The Piano Trio in A Minor, Op. 50, Tchaikovsky's sole work in this genre, was written in Rome in 1881-2 during a period of severe personal turmoil in his already unhappy life. It served as an expression of grief and homage to Nikolay Rubinstein, the Russian pianist and composer who had died unexpectedly; Tchaikovsky had been unable to attend his funeral. This is an expansive and large-scale work that clocks in at just under 50 minutes. In both emotional intensity and technical demands, it is worlds away from the trios of, say, Haydn, generally considered the originator of the "modern" piano trio form. It requires tremendous stamina, technique, and interpretive skills and is not very often performed. It is definitely a work that is geared towards professionals; please don't try it at home!

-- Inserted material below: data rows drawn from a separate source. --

-- ==== Sys2Proof/Tests/Slice0.lean ====
section
/-! SUPPORT. The model's own tests. Words, start states and expected results are those of 95_test_vectors.md; each
theorem names the vector it is taken from. Then, for each statement with hypotheses, a concrete case that meets them. -/

namespace Sys2Proof.Tests

open Sys2Proof.Machine

set_option Elab.async false

/-- The state a command answers, if it answers one. -/
def answer (o : Host.Outcome State Fault Refusal) : Option State :=
  match o with
  | .next t => some t
  | .fault _ => none
  | .refused _ => none

/-- What `f` reads of the state after one command. -/
def after {α : Type} (i : Instr) (s : State) (f : State → α) : Option α := (answer (exec i s)).map f

/-- The reset state with the given image parameters and pixel bytes. -/
def image (w h : BitVec 32) (pred : BitVec 16) (bytes : List Byte) : State :=
  (State.reset.setConf ⟨w, h, pred⟩).setPix (State.reset.pix.writeBytes 0 bytes)

/-- The reset state with the given content of BS. -/
def stream (bytes : List Byte) : State := State.reset.setBs bytes

/-- The reset state with the given content of RES. -/
def residuals (bytes : List Byte) : State := State.reset.setRes ⟨bytes, 0⟩

/-- A state in which a fault stands (V-SYS-3). -/
def inFault : State := State.reset.faulted 2#8 0x2100000000000101#64

/-- The model after `SM.UPDATE 3` (V-SM-2). -/
def updated3 : State := State.reset.setFreq (List.replicate 3 1 ++ [2] ++ List.replicate 253 1)

/-! ## Well-formedness: a term that each check refuses -/

theorem test_wf_refuses_write_of_readOnly_csr : ¬(Instr.csrWr .channels 5#32).WellFormed := by decide
theorem test_wf_refuses_wide_pred : ¬(Instr.csrWr .pred 65536#32).WellFormed ∧ (Instr.csrWr .pred 65535#32).WellFormed := by
  decide
theorem test_wf_refuses_symbol_257 :
    ¬(Instr.smRange 257#32).WellFormed ∧ ¬(Instr.smUpdate 257#32).WellFormed ∧ ¬(Instr.aeEncode 257#32).WellFormed := by
  decide
theorem test_wf_refuses_bit_2 : ¬(Instr.bwPut 2#32).WellFormed ∧ (Instr.bwPut 1#32).WellFormed := by decide
theorem test_wf_refuses_byte_256 : ¬(Instr.resPush 256#32).WellFormed ∧ (Instr.resPush 255#32).WellFormed := by decide
theorem test_wf_takes_every_limit :
    (Instr.decBytes 0xFFFFFFFF#32).WellFormed ∧ (Instr.smFind 0xFFFFFFFF#32).WellFormed := by decide

/-! ## Decoding: the words of 95_test_vectors.md, and one word per family bit by bit from 30_encoding.md R60, R63 -/

theorem test_decode_system :
    decodeTableWord 64 0x0000000000000000 = some .nop ∧ decodeTableWord 64 0x0100000000000000 = some .reset ∧
    decodeTableWord 64 0x0221000000000000 = some (.csrRd .aeHigh) ∧
    decodeTableWord 64 0x0300000000000280 = some (.csrWr .width 640#32) ∧
    decodeTableWord 64 0x030200000000FFFF = some (.csrWr .pred 65535#32) := by decide

theorem test_decode_symbol_model :
    decodeTableWord 64 0x1000000000000000 = some .smInit ∧ decodeTableWord 64 0x1100000000000100 = some (.smRange 256#32) ∧
    decodeTableWord 64 0x1200000000000101 = some (.smFind 257#32) ∧
    decodeTableWord 64 0x1300000000000003 = some (.smUpdate 3#32) := by decide

theorem test_decode_encoder :
    decodeTableWord 64 0x2000000000000000 = some .aeInit ∧ decodeTableWord 64 0x2100000000000080 = some (.aeEncode 128#32) ∧
    decodeTableWord 64 0x2200000000000000 = some .aeFinish := by decide

theorem test_decode_decoder :
    decodeTableWord 64 0x3000000000000000 = some .adInit ∧ decodeTableWord 64 0x3100000000000000 = some .adDecode ∧
    decodeTableWord 64 0x3200000000000000 = some .adFinished := by decide

theorem test_decode_bit_stream :
    decodeTableWord 64 0x4000000000000000 = some .bwInit ∧ decodeTableWord 64 0x4100000000000001 = some (.bwPut 1#32) ∧
    decodeTableWord 64 0x4200000000000000 = some .bwFinish ∧ decodeTableWord 64 0x4800000000000000 = some .brInit ∧
    decodeTableWord 64 0x4900000000000000 = some .brGet := by decide

theorem test_decode_predictor :
    decodeTableWord 64 0x5000000000000000 = some .prInit ∧ decodeTableWord 64 0x5100000000000000 = some .prPredict ∧
    decodeTableWord 64 0x5200000000000000 = some .prEnc ∧ decodeTableWord 64 0x5300000000000000 = some .prDec ∧
    decodeTableWord 64 0x5400000000000000 = some .prFwd ∧ decodeTableWord 64 0x5500000000000000 = some .prInv ∧
    decodeTableWord 64 0x5800000000000000 = some .resClr ∧
    decodeTableWord 64 0x5900000000000041 = some (.resPush 0x41#32) := by decide

theorem test_decode_streams :
    decodeTableWord 64 0x6000000000000000 = some .encBytes ∧
    decodeTableWord 64 0x610000000000000B = some (.decBytes 11#32) ∧
    decodeTableWord 64 0x6200000000000000 = some .encGrid ∧ decodeTableWord 64 0x6300000000000000 = some .decGrid := by decide

theorem test_decode_bit_by_bit :
    decode 0b0000001000100000000000000000000000000000000000000000000000000000#64 = .ok (.csrRd .aeLow) ∧
    decode 0b0001000100000000000000000000000000000000000000000000000001000001#64 = .ok (.smRange 65#32) ∧
    decode 0b0010000100000000000000000000000000000000000000000000000100000000#64 = .ok (.aeEncode 256#32) ∧
    decode 0b0011000100000000000000000000000000000000000000000000000000000000#64 = .ok .adDecode ∧
    decode 0b0100000100000000000000000000000000000000000000000000000000000001#64 = .ok (.bwPut 1#32) ∧
    decode 0b0101100100000000000000000000000000000000000000000000000011111111#64 = .ok (.resPush 255#32) ∧
    decode 0b0110000100000000000000000000000010000000000000000000000000000001#64 = .ok (.decBytes 0x80000001#32) := by
  decide

/-- V-SYS-2, each word rejected with its reason. -/
theorem test_decode_rejects_illegal_words :
    decode 0x0400000000000000#64 = .error .reservedOp ∧ decode 0x0000000100000000#64 = .error .nonzeroRsv ∧
    decode 0x1001000000000000#64 = .error .unusedIdx ∧ decode 0x1000000000000001#64 = .error .unusedImm ∧
    decode 0x0303000000000005#64 = .error .readOnlyCsr ∧ decode 0x020B000000000000#64 = .error .unknownCsr ∧
    decode 0x0302000000010000#64 = .error .operandAboveRange ∧ decode 0x0200000000000001#64 = .error .unusedImm ∧
    decode 0xFF00000000000000#64 = .error .reservedOp := by decide

/-! ## One step of each instruction -/

/-- V-SYS-1; in the fault state too. -/
theorem test_nop : after .nop inFault id = some inFault := by decide +kernel

/-- V-SYS-3. -/
theorem test_reset : after .reset (inFault.setPix [(0, 77#8)]) id = some (State.reset.setPix [(0, 77#8)]) := by decide +kernel

/-- V-SYS-1. -/
theorem test_csrRd_aeHigh : after (.csrRd .aeHigh) State.reset (·.x) = some ⟨0x0000FFFFFFFFFFFF#64, 0, 0⟩ := by decide +kernel

/-- V-AD-2: `STATUS` 1100, read in the fault state of the third line: 1101. -/
theorem test_csrRd_status :
    after (.csrRd .status) ((inFault.setAd ⟨⟨0, 0⟩, 0, true, true⟩)) (·.x.x0) = some 0b1101#64 := by decide +kernel

/-- V-SYS-1. -/
theorem test_csrWr_width : after (.csrWr .width 640#32) State.reset id = some (State.reset.setConf ⟨640, 0, 0⟩) := by
  decide +kernel

theorem test_csrWr_pred : after (.csrWr .pred 65535#32) State.reset (·.conf) = some ⟨0, 0, 65535⟩ := by decide +kernel

/-- 40_symbol_model.md R92. -/
theorem test_smInit : after .smInit updated3 id = some State.reset := by decide +kernel

/-- V-SM-1 and V-SM-2. -/
theorem test_smRange : after (.smRange 256#32) State.reset (·.x) = some ⟨256, 257, 257⟩ := by decide +kernel
theorem test_smRange_after_update : after (.smRange 3#32) updated3 (·.x) = some ⟨3, 5, 258⟩ := by decide +kernel

/-- V-SM-2 and V-SM-1. -/
theorem test_smFind : after (.smFind 4#32) updated3 (·.x.x0) = some 3#64 := by decide +kernel
theorem test_smFind_beyond_total :
    after (.smFind 257#32) State.reset id = some (State.reset.faulted 2#8 0x1200000000000101#64) := by decide +kernel

/-- V-SM-2 and V-SM-4. -/
theorem test_smUpdate : after (.smUpdate 3#32) State.reset id = some updated3 := by decide +kernel
theorem test_smUpdate_rescales :
    after (.smUpdate 0#32) (State.reset.setFreq (65279 :: List.replicate 256 1)) (·.freq) =
      some (32640 :: List.replicate 256 1) := by decide +kernel

/-- V-AE-4b. -/
theorem test_aeInit :
    after .aeInit ((stream [0x40]).setAe ⟨⟨5, 9⟩, 3, true⟩) id = some (stream [0x40]) := by decide +kernel

/-- V-AE-1 and V-AE-3. -/
theorem test_aeEncode_eos :
    after (.aeEncode 256#32) State.reset id =
      some ((stream [0xFF]).setAe ⟨⟨0x00FF00FF0000, 0xFFFFFFFFFFFF⟩, 0, false⟩) := by decide +kernel
theorem test_aeEncode_underflow :
    after (.aeEncode 128#32) State.reset id =
      some (State.reset.setAe ⟨⟨0x007F807F8000, 0xFF807F807EFF⟩, 8, false⟩) := by decide +kernel

/-- V-AE-3b and V-AE-6b. -/
theorem test_aeFinish_pending :
    after .aeFinish (State.reset.setAe ⟨⟨0x007F807F8000, 0xFF807F807EFF⟩, 8, false⟩) id =
      some ((stream [0x7F, 0xC0]).setAe ⟨⟨0x007F807F8000, 0xFF807F807EFF⟩, 0, true⟩) := by decide +kernel
theorem test_aeFinish_upper :
    after .aeFinish ((State.reset.setAe ⟨⟨0x4E31CE31CE00, 0xCDB24DB24D7F⟩, 2, false⟩).setBw ⟨0x0C, 5⟩)
      (fun t => (t.bs, t.bw)) = some ([0x64, 0x00], ⟨0, 0⟩) := by decide +kernel

/-- V-AD-1. -/
theorem test_adInit :
    after .adInit (stream [0x00, 0x40]) id =
      some (((stream [0x00, 0x40]).setAd ⟨⟨0, 0xFFFFFFFFFFFF⟩, 0x004000000000, true, false⟩).setBr ⟨48, 32⟩) := by
  decide +kernel

/-- V-AD-5 and V-AD-2. -/
theorem test_adDecode_underflow :
    after .adDecode (((stream [0x80, 0x7F, 0x00]).setAd ⟨⟨0, 0xFFFFFFFFFFFF⟩, 0x807F00000000, true, false⟩).setBr ⟨48, 24⟩)
      (fun t => (t.x.x0, t.ad, t.br)) =
      some (128, ⟨⟨0x007F807F8000, 0xFF807F807EFF⟩, 0xFF0000000000, true, false⟩, ⟨56, 32⟩) := by decide +kernel
theorem test_adDecode_eos :
    after .adDecode (((stream [0xFF, 0x40]).setAd ⟨⟨0, 0xFFFFFFFFFFFF⟩, 0xFF4000000000, true, false⟩).setBr ⟨48, 32⟩)
      (fun t => (t.x.x0, t.ad, t.br)) =
      some (256, ⟨⟨0x00FF00FF0000, 0xFFFFFFFFFFFF⟩, 0x400000000000, true, true⟩, ⟨56, 40⟩) := by decide +kernel

/-- V-AD-2 and V-AD-3. -/
theorem test_adFinished :
    after .adFinished (State.reset.setAd ⟨⟨0, 0⟩, 0, true, true⟩) (·.x.x0) = some 1#64 ∧
    after .adFinished State.reset (·.x.x0) = some 0#64 := by decide +kernel

/-- V-BR-2: the writer's init does not touch the reader. -/
theorem test_bwInit :
    after .bwInit (((stream [0xA0, 0xC3]).setBw ⟨1, 1⟩).setBr ⟨1, 0⟩) id = some (State.reset.setBr ⟨1, 0⟩) := by decide +kernel

/-- V-BW-1 and V-BW-2. -/
theorem test_bwPut :
    after (.bwPut 0#32) (State.reset.setBw ⟨0x01, 1⟩) id = some (State.reset.setBw ⟨0x02, 2⟩) := by decide +kernel
theorem test_bwPut_eighth : after (.bwPut 1#32) (State.reset.setBw ⟨0x62, 7⟩) id = some (stream [0xC5]) := by decide +kernel

/-- V-BW-1. -/
theorem test_bwFinish : after .bwFinish (State.reset.setBw ⟨0x05, 3⟩) id = some (stream [0xA0]) := by decide +kernel
theorem test_bwFinish_on_boundary : after .bwFinish (stream [0xA0]) id = some (stream [0xA0]) := by decide +kernel

/-- 43_bitstream.md R155. -/
theorem test_brInit : after .brInit ((stream [0xA0]).setBr ⟨10, 2⟩) id = some (stream [0xA0]) := by decide +kernel

/-- V-BR-1, third and tenth bit. -/
theorem test_brGet :
    after .brGet ((stream [0xA0]).setBr ⟨2, 0⟩) (fun t => (t.x.x0, t.br)) = some (1, ⟨3, 0⟩) := by decide +kernel
theorem test_brGet_past_end :
    after .brGet ((stream [0xA0]).setBr ⟨9, 1⟩) (fun t => (t.x.x0, t.br, t.flt.fault)) = some (0, ⟨10, 2⟩, false) := by
  decide +kernel

/-- V-PR-12. -/
theorem test_prInit :
    after .prInit (((image 2 1 0 [1, 2, 3]).setRes ⟨[1, 2, 3, 3, 3, 3], 6⟩).setPrPos 2) id =
      some ((image 2 1 0 [1, 2, 3]).setRes ⟨[1, 2, 3, 3, 3, 3], 0⟩) := by decide +kernel

/-- V-PR-1. -/
theorem test_prPredict :
    after .prPredict ((image 2 2 1 [10, 1, 255, 20, 1, 255, 5, 0, 255, 0, 0, 0]).setPrPos 3) (fun t => (t.x.x0, t.prPos)) =
      some (0x0B00FF, 3) := by decide +kernel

From a different seat (third row, audience left), it was as if a veil had been lifted and a new world opened up. From the opening elegiac theme, played by the piano alone, it was evident that this is a work that these men truly love, and they proceeded to pour their hearts into it. One could see the players' subtle yet clear signals, smiles and facial expressions. The central movement, basically a long set of variations on a theme, is in the tradition of other great romantic works in this style. The beautiful, slow theme, worked through twelve variations and a coda, is brought back in its original form on several occasions. Those who could not remember how it went when this was done were probably asleep. One of the more intriguing variations is a highly spirited and upbeat fugue. One doesn't normally associate Tchaikovsky with great counterpoint and fugal writing, but this variation left everyone gasping. The finale has one of those grand endings where you think the music cannot get any more intense and climactic - but instead of ending, it goes on. As in the Symphony No. 6 ("Pathetique"), Tchaikovsky's rousing, exhilarating "ending" is a false one. He ends this Trio, like the Symphony, in a slow, achingly somber movement, filled with pathos and a recap of the opening theme. It ends as it began, with the solo piano, this time playing a funeral march that tapers off to an almost inaudible whisper. Bronfman and Shaham and Mork gave it a truly transcendent performance. The group then returned for an encore and dazzled everyone with the second movement of Shostakovich's Piano Trio No. 2.